* [Instructions to follow]
Scan the material for the word "BitVec" and return every matching line.

* [Data shown]
-- ==== Sys2Proof/Tests/Slice0.lean ====
section
/-! SUPPORT. Tests with expected values from spec/ (the examples of the rules and spec/95_test_vectors.md), and for every statement
with hypotheses a witness that meets them. -/

set_option Elab.async false

namespace Sys2Proof.Tests

open Sys2Proof.Machine

/-! ### Small states -/

/-- A default instance, idle, every cell 0. -/
def blank : State := State.reset.wiped

/-- Bytes from numbers. -/
def hex (l : List Nat) : Bytes := l.map fun n => BitVec.ofNat 8 n

/-- The bytes of an ASCII string. -/
def ascii (s : String) : Bytes := s.toList.map fun c => BitVec.ofNat 8 c.toNat

/-- `s` with `TXT[k]` loaded. -/
def withText (s : State) (k : Fin 8) (t : String) : State := s.setText k (asciiText t)

/-- The state after a command, `s` itself where it stops. -/
def after (i : Instr) (s : State) : State :=
  match exec i s with
  | .next t => t
  | .fault _ | .refused _ => s

/-- Every command answers the next state that `after` names. -/
theorem exec_after (i : Instr) (s : State) : exec i s = .next (after i s) := by
  obtain ⟨u, st, -, h⟩ := exec_effect i s
  simp [after, h]

/-- The next state of a step, `none` where it stops. -/
def stepped (s : State) : Option State :=
  match step s with
  | .next t => some t
  | .fault _ | .refused _ => none

/-- `step` answers the next state that `stepped` finds. -/
theorem step_of_stepped {s t : State} (h : stepped s = some t) : step s = .next t := by
  unfold stepped at h
  split at h <;> simp_all

/-- The datum a host read of `off` returns. -/
def readBack (s : State) (off : Word) : Option Word :=
  (stepped { s with inputs := [.read off] }).bind State.reply

/-- `s` after a host write. -/
def written (s : State) (off v : Word) : State := (stepped { s with inputs := [.write off v] }).getD s

/-- What the decoder reads, `none` where the word is illegal. -/
def decoded (w : Word) : Option Instr := decodeTableWord 32 w.toNat

/-- PM's scenario of spec/48_derive.md R287: the alphabet of 36 symbols, the key "secret", the site "example.com", counter "0". -/
def scenario (len : Word) (pre suf : String) : State :=
  { withText (withText (withText (withText (withText (withText blank 5 "abcdefghijklmnopqrstuvwxyz0123456789") 1 "secret") 0
      "example.com") 6 "0") 3 pre) 4 suf with pwlen := len }

/-! ### WellFormed refuses what no word can hold (spec/30_encoding.md R82, R87) -/

theorem test_wf_utf8 : Instr.wellFormed (.utf8 7 3) = true ∧ Instr.wellFormed (.utf8 0 4) = false := by decide
theorem test_wf_packle : Instr.wellFormed (.packle 3) = true ∧ Instr.wellFormed (.packle 4) = false := by decide
theorem test_wf_packbe : Instr.wellFormed (.packbe 3) = true ∧ Instr.wellFormed (.packbe 7) = false := by decide
theorem test_wf_hout : ∀ v, Instr.wellFormed (.hout v 3) = true ∧ Instr.wellFormed (.hout v 4) = false := by
  intro v; cases v <;> decide
theorem test_wf_digest : ∀ v, Instr.wellFormed (.digest v 3 3) = true ∧ Instr.wellFormed (.digest v 4 0) = false ∧
    Instr.wellFormed (.digest v 0 5) = false := by
  intro v; cases v <;> decide
theorem test_wf_hmac : ∀ v, Instr.wellFormed (.hmac v 3 3 3) = true ∧ Instr.wellFormed (.hmac v 4 0 0) = false ∧
    Instr.wellFormed (.hmac v 0 6 0) = false ∧ Instr.wellFormed (.hmac v 0 0 7) = false := by
  intro v; cases v <;> decide
theorem test_wf_radix : Instr.wellFormed (.radix 3 7) = true ∧ Instr.wellFormed (.radix 4 0) = false := by decide

/-! ### Decoding: words of spec/95_test_vectors.md 8.1 and of the rules' examples -/

theorem test_decode_system : decoded 0x00000000 = some .nop ∧ decoded 0x00000001 = some .wipe := by decide
theorem test_decode_codecs :
    decoded 0x03070010 = some (.utf8 7 3) ∧ decoded 0x00010010 = some (.utf8 1 0) ∧ decoded 0x00030011 = some (.packle 3) ∧
    decoded 0x00000012 = some (.packbe 0) ∧ decoded 0x00000013 = some .padle ∧ decoded 0x00000014 = some .padbe := by
  decide
theorem test_decode_hinit :
    [0x00000020, 0x00000120, 0x00000220, 0x00000320, 0x00000420, 0x00000520, 0x00000620].map decoded =
      [some .hinitMd4, some .hinitMd5, some .hinitMd5l, some .hinitSha1, some .hinitSha256, some .hinitSha256l,
       some .hinitRmd160] := by decide
theorem test_decode_hblk :
    [0x00000021, 0xffff0121, 0x00010221, 0x00000321, 0x00400421, 0x00000521, 0x00000621].map decoded =
      [some (.hblkMd4 0), some (.hblkMd5 65535), some (.hblkMd5l 1), some (.hblkSha1 0), some (.hblkSha256 64),
       some (.hblkSha256l 0), some (.hblkRmd160 0)] := by decide
theorem test_decode_hout :
    [0x00000022, 0x01000122, 0x02000222, 0x01000322, 0x00000422, 0x03000522, 0x00000622].map decoded =
      [some (.houtMd4 0), some (.houtMd5 1), some (.houtMd5l 2), some (.houtSha1 1), some (.houtSha256 0),
       some (.houtSha256l 3), some (.houtRmd160 0)] := by decide
theorem test_decode_digest :
    [0x00010030, 0x01000130, 0x03020230, 0x01000330, 0x03000430, 0x00030530, 0x01020630].map decoded =
      [some (.digestMd4 1 0), some (.digestMd5 0 1), some (.digestMd5l 2 3), some (.digestSha1 0 1),
       some (.digestSha256 0 3), some (.digestSha256l 3 0), some (.digestRmd160 2 1)] := by decide
theorem test_decode_hmac :
    [0x02100031, 0x02100131, 0x03120231, 0x02100331, 0x02100431, 0x02100531, 0x01320631].map decoded =
      [some (.hmacMd4 0 1 2), some (.hmacMd5 0 1 2), some (.hmacMd5l 2 1 3), some (.hmacSha1 0 1 2),
       some (.hmacSha256 0 1 2), some (.hmacSha256l 0 1 2), some (.hmacRmd160 2 3 1)] := by decide
theorem test_decode_engine :
    decoded 0x07030040 = some (.radix 3 7) ∧ decoded 0x07070041 = some (.leet 7 7) ∧
    decoded 0x07017050 = some (.genonce 7 1 0 7) ∧ decoded 0x0777c050 = some (.genonce 12 7 7 7) ∧
    decoded 0x0777d050 = some (.genonce 13 7 7 7) ∧ decoded 0x0000c051 = some (.derive 12) ∧
    decoded 0x0000f051 = some (.derive 15) := by decide
theorem test_decode_refuses :
    [0x00000002, 0x00000100, 0x00010000, 0x07030010, 0x04000010, 0x00080010, 0x00000810, 0x00001010, 0x00100010,
     0x08000010, 0x00040011, 0x01000011, 0x00000113, 0x00000720, 0x00010020, 0x00001121, 0x03010522, 0x03420231,
     0x03100230, 0x07040040, 0x07017150, 0x00010051, 0x00000052, 0xffffffff].all (fun w => (decoded w).isNone) = true := by
  decide

/-! ### Commands -/

theorem test_nop_clears_status :
    exec .nop { blank with status := 0x16, rnd := 3 } = .next { blank with status := 0x02, rnd := 3 } := rfl

/-- spec/48_derive.md R291: the cells that held "secret" read 0, `CTRL` as it was. -/
theorem test_wipe :
    let t := after .wipe { scenario 8 "" "" with ctrl := 0x3 }
    (List.range 6).map (t.cellRead (.txt 1)) = [0, 0, 0, 0, 0, 0] ∧ t.tlen[0] = 0 ∧ t.pwlen = 0 ∧ t.ctrl = 0x3 ∧
      t.status = 0x02 := by
  decide +kernel

/-- spec/40_codecs.md R100. -/
theorem test_utf8_example :
    let t := after (.utf8 1 0) (blank.setText 1 [0x0041, 0x00E9, 0x20AC])
    t.bytes 0 = hex [0x41, 0xC3, 0xA9, 0xE2, 0x82, 0xAC] ∧ t.blen[0] = 6 := by
  decide +kernel

/-- spec/40_codecs.md R101: the first unit stands alone, the second and third pair. -/
theorem test_utf8_surrogates :
    toUtf8Bytes [0xD83D, 0xD83D, 0xDE00] = hex [0xed, 0xa0, 0xbd, 0xf0, 0x9f, 0x98, 0x80] := by
  decide +kernel

/-- spec/40_codecs.md R104, R109. -/
theorem test_packle_padle :
    let t := after (.packle 0) (blank.setBytes 0 (ascii "abc"))
    let u := after .padle t
    t.words = [0x00636261] ∧ t.bitlen = 24 ∧ u.words = [0x80636261] ++ List.replicate 13 0 ++ [0x18, 0] := by
  decide +kernel

/-- spec/40_codecs.md R105, R110. -/
theorem test_packbe_padbe :
    let t := after (.packbe 0) (blank.setBytes 0 (ascii "abc"))
    let u := after .padbe t
    t.words = [0x61626300] ∧ t.bitlen = 24 ∧ u.words = [0x61626380] ++ List.replicate 14 0 ++ [0x18] := by
  decide +kernel

/-- spec/45_digest_hmac.md R222: the padder keeps the words beyond the stated length. -/
theorem test_padbe_keeps_words :
    (padBE (List.replicate 24 0x01020304) 672).drop 16 =
      List.replicate 5 0x01020304 ++ [0x81020304, 0x01020304, 0x01020304] ++ List.replicate 7 0 ++ [0x2a0] := by
  decide +kernel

* [Exercise output]
def hex (l : List Nat) : Bytes := l.map fun n => BitVec.ofNat 8 n
def ascii (s : String) : Bytes := s.toList.map fun c => BitVec.ofNat 8 c.toNat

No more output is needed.